-- Exercise details --
Track down each line below containing the string "hslot" and copy it.
*** Begin section ***
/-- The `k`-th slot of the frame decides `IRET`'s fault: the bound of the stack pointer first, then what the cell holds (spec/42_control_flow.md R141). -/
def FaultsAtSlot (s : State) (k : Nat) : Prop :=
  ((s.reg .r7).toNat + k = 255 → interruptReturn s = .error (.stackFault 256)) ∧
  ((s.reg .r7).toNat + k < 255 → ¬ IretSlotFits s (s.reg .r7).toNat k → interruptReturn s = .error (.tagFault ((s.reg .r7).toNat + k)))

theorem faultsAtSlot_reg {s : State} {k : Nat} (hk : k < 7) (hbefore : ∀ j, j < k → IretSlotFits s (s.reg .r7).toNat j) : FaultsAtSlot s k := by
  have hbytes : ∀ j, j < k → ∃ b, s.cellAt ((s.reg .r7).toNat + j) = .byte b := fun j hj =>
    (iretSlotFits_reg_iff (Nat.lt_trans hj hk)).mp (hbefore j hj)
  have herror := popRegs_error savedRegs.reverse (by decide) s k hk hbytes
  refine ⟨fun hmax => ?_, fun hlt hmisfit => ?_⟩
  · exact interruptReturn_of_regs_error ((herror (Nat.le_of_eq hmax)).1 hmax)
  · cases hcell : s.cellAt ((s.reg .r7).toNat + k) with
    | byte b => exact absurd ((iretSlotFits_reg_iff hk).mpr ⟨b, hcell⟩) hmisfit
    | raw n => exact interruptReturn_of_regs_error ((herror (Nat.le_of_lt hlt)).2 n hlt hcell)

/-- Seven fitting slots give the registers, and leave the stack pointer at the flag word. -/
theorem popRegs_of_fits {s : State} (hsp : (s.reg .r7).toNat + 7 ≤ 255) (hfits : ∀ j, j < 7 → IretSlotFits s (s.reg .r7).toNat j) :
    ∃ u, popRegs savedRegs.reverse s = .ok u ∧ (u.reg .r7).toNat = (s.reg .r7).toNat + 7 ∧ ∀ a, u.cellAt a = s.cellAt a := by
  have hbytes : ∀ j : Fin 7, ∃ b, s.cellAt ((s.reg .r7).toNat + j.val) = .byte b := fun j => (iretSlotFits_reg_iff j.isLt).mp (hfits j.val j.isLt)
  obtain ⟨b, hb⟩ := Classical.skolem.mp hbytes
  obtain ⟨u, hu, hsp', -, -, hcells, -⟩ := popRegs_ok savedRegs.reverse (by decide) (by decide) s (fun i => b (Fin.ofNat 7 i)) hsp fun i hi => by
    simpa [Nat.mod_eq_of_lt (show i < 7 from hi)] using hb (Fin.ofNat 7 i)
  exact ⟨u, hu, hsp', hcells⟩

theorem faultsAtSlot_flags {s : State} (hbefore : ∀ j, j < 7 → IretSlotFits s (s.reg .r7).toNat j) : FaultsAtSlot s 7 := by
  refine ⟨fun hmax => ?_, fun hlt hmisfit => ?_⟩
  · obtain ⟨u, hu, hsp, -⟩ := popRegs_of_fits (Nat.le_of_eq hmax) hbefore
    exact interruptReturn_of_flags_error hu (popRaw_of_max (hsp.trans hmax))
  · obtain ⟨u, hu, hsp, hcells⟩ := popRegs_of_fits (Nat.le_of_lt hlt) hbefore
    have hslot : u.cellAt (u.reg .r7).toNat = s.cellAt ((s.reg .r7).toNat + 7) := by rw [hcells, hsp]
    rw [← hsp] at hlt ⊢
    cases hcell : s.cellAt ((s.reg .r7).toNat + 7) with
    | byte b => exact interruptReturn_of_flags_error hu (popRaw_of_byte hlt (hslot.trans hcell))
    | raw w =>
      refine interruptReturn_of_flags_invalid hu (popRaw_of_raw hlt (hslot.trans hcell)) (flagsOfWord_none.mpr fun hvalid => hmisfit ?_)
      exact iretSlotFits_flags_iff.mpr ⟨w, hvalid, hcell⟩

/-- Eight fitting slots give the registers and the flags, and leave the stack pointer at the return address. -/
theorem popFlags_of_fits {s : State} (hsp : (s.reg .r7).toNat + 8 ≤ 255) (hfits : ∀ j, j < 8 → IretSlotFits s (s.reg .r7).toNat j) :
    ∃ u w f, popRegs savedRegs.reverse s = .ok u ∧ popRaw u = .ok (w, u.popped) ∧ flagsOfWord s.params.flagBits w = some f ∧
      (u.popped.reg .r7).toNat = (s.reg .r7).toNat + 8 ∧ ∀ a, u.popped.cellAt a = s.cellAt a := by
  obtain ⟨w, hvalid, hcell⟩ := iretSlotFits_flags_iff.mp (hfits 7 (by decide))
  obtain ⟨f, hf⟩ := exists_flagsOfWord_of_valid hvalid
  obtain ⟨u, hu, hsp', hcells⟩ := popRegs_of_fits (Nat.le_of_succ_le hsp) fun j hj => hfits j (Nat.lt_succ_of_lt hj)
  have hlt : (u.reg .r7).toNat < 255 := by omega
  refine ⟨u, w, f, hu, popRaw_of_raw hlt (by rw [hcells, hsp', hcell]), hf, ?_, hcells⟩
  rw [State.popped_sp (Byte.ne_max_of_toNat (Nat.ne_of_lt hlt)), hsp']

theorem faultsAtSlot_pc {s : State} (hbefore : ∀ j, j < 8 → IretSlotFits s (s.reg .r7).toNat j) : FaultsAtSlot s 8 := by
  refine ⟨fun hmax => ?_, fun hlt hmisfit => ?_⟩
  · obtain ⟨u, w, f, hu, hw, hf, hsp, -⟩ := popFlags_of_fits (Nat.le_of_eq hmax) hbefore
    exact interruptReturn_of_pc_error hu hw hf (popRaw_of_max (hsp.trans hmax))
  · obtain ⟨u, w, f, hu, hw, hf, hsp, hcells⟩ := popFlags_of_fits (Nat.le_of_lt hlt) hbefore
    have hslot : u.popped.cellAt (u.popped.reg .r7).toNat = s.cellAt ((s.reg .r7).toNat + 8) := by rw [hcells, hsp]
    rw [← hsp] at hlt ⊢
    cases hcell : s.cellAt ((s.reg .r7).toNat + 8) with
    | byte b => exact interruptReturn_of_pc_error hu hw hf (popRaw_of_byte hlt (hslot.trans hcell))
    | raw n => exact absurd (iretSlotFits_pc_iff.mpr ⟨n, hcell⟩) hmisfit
*** End section ***
-- Response box --
    have hslot : u.cellAt (u.reg .r7).toNat = s.cellAt ((s.reg .r7).toNat + 7) := by rw [hcells, hsp]
    | byte b => exact interruptReturn_of_flags_error hu (popRaw_of_byte hlt (hslot.trans hcell))
      refine interruptReturn_of_flags_invalid hu (popRaw_of_raw hlt (hslot.trans hcell)) (flagsOfWord_none.mpr fun hvalid => hmisfit ?_)
    have hslot : u.popped.cellAt (u.popped.reg .r7).toNat = s.cellAt ((s.reg .r7).toNat + 8) := by rw [hcells, hsp]
    | byte b => exact interruptReturn_of_pc_error hu hw hf (popRaw_of_byte hlt (hslot.trans hcell))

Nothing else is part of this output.